Bob M.

asked • 10/24/19# A cannon is situated 14m high above the ground and shoots a projectile at 20m/s. What is the location of the projectile?

## 2 Answers By Expert Tutors

William W. answered • 10/24/19

Experienced Tutor and Retired Engineer

Shooting directly right:

Initially there is only velocity in the x direction (20 m/s). That x-direction velocity doesn't change as the cannon moves because there are no forces in the x direction acting on the cannonball. But there is a force acting on it in the y direction - gravity.

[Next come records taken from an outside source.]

-- ==== Sys2Proof/Machine/Keccak.lean ====
section
/-! DEFINITION. The SHA-3/Keccak permutation, absorb and state extraction (spec 43_keccak.md R240 to R249). -/

namespace Sys2Proof.Machine

/-- The initial working state: every lane 0 (R240). -/
def keccakInitial : List Word64 := List.replicate 25 0

/-- The 25 lanes with lane x + 5y given by `f x y` (R240). -/
def keccakLanes (f : Nat → Nat → Word64) : List Word64 := (List.range 25).map fun i => f (i % 5) (i / 5)

/-- Lane A[x + 5y] (R240). -/
def lane (a : List Word64) (x y : Nat) : Word64 := wordAt a (x + 5 * y)

/-- θ's column parity C[x] (R241). -/
def keccakParity (a : List Word64) (x : Nat) : Word64 := lane a x 0 ^^^ lane a x 1 ^^^ lane a x 2 ^^^ lane a x 3 ^^^ lane a x 4

/-- θ (R241). -/
def keccakTheta (a : List Word64) : List Word64 :=
  let c := (List.range 5).map (keccakParity a)
  let d := (List.range 5).map fun x => wordAt c ((x + 4) % 5) ^^^ rotl (wordAt c ((x + 1) % 5)) 1
  keccakLanes fun x y => lane a x y ^^^ wordAt d x

/-- ρ's offsets r[x][y], one row per x (R242). -/
def keccakOffsets : List (List Nat) :=
  [[0, 36, 3, 41, 18], [1, 44, 10, 45, 2], [62, 6, 43, 15, 61], [28, 55, 25, 21, 56], [27, 20, 39, 8, 14]]

/-- The offset r[x][y] (R242). -/
def keccakOffset (x y : Nat) : Nat := (keccakOffsets.getD x []).getD y 0

/-- ρ (R242). -/
def keccakRho (a : List Word64) : List Word64 := keccakLanes fun x y => rotl (lane a x y) (keccakOffset x y)

/-- π, in the form A'[x + 5y] = A[((x + 3y) mod 5) + 5x] (R243). -/
def keccakPi (a : List Word64) : List Word64 := keccakLanes fun x y => lane a ((x + 3 * y) % 5) x

/-- χ (R244). -/
def keccakChi (a : List Word64) : List Word64 :=
  keccakLanes fun x y => lane a x y ^^^ (~~~(lane a ((x + 1) % 5) y) &&& lane a ((x + 2) % 5) y)

/-- The round constants RC (R245). -/
def keccakRC : List Word64 :=
  [0x0000000000000001, 0x0000000000008082, 0x800000000000808a, 0x8000000080008000] ++
  [0x000000000000808b, 0x0000000080000001, 0x8000000080008081, 0x8000000000008009] ++
  [0x000000000000008a, 0x0000000000000088, 0x0000000080008009, 0x000000008000000a] ++
  [0x000000008000808b, 0x800000000000008b, 0x8000000000008089, 0x8000000000008003] ++
  [0x8000000000008002, 0x8000000000000080, 0x000000000000800a, 0x800000008000000a] ++
  [0x8000000080008081, 0x8000000000008080, 0x0000000080000001, 0x8000000080008008]

/-- ι in round ir (R245). -/
def keccakIota (a : List Word64) (ir : Nat) : List Word64 := a.set 0 (lane a 0 0 ^^^ wordAt keccakRC ir)

/-- One round (R246). -/
def keccakRound (a : List Word64) (ir : Nat) : List Word64 :=
  keccakIota (keccakChi (keccakPi (keccakRho (keccakTheta a)))) ir

/-- Keccak-f[1600] (R246): 24 rounds. -/
def keccakF (a : List Word64) : List Word64 := (List.range 24).foldl keccakRound a

/-- The first step of the absorb (R247): the block's lanes xored into the first B/8 lanes, B the block's length. -/
def keccakXorBlock (a : List Word64) (m : List Byte) : List Word64 :=
  keccakLanes fun x y =>
    if x + 5 * y < m.length / 8 then lane a x y ^^^ leWord 64 m (x + 5 * y) else lane a x y

/-- `Keccak_Absorb(A, M)` (R247). -/
def keccakAbsorb (a : List Word64) (m : List Byte) : List Word64 := keccakF (keccakXorBlock a m)

/-- `StateBytes(A, n)`, n ≤ 200 (R240, R248). -/
def stateBytes (a : List Word64) (n : Nat) : List Byte := (wordsLE a).take n

end Sys2Proof.Machine
end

The cannonball, in the y-direction, acts just like it would if it were dropped from the edge of the cliff. The kinematic equation y_{f} - y_{i }= v_{i}t + 1/2at^{2} can be used. The initial velocity in the y-direction is zero (the only velocity initially is in the x direction), and y_{f} - y_{i }= -14, and a is the acceleration due to gravity which is -9.81 m/s^{2} so -14 = 1/2(-9.81)t^{2} or t = √(14•2)/9.81 = √2.8542 = 1.689 s

Since the cannonball, in the x-direction, is always going 20 m/s, to find the distance it goes, multiply 20 m/s times the 1.689 s to get 33.8 m. If you only have 1 significant figure, you would need to round to 1 sig fig or distance = 30 m but I'm not sure if you've really got 1 sig fig or if you just typed the problem like that.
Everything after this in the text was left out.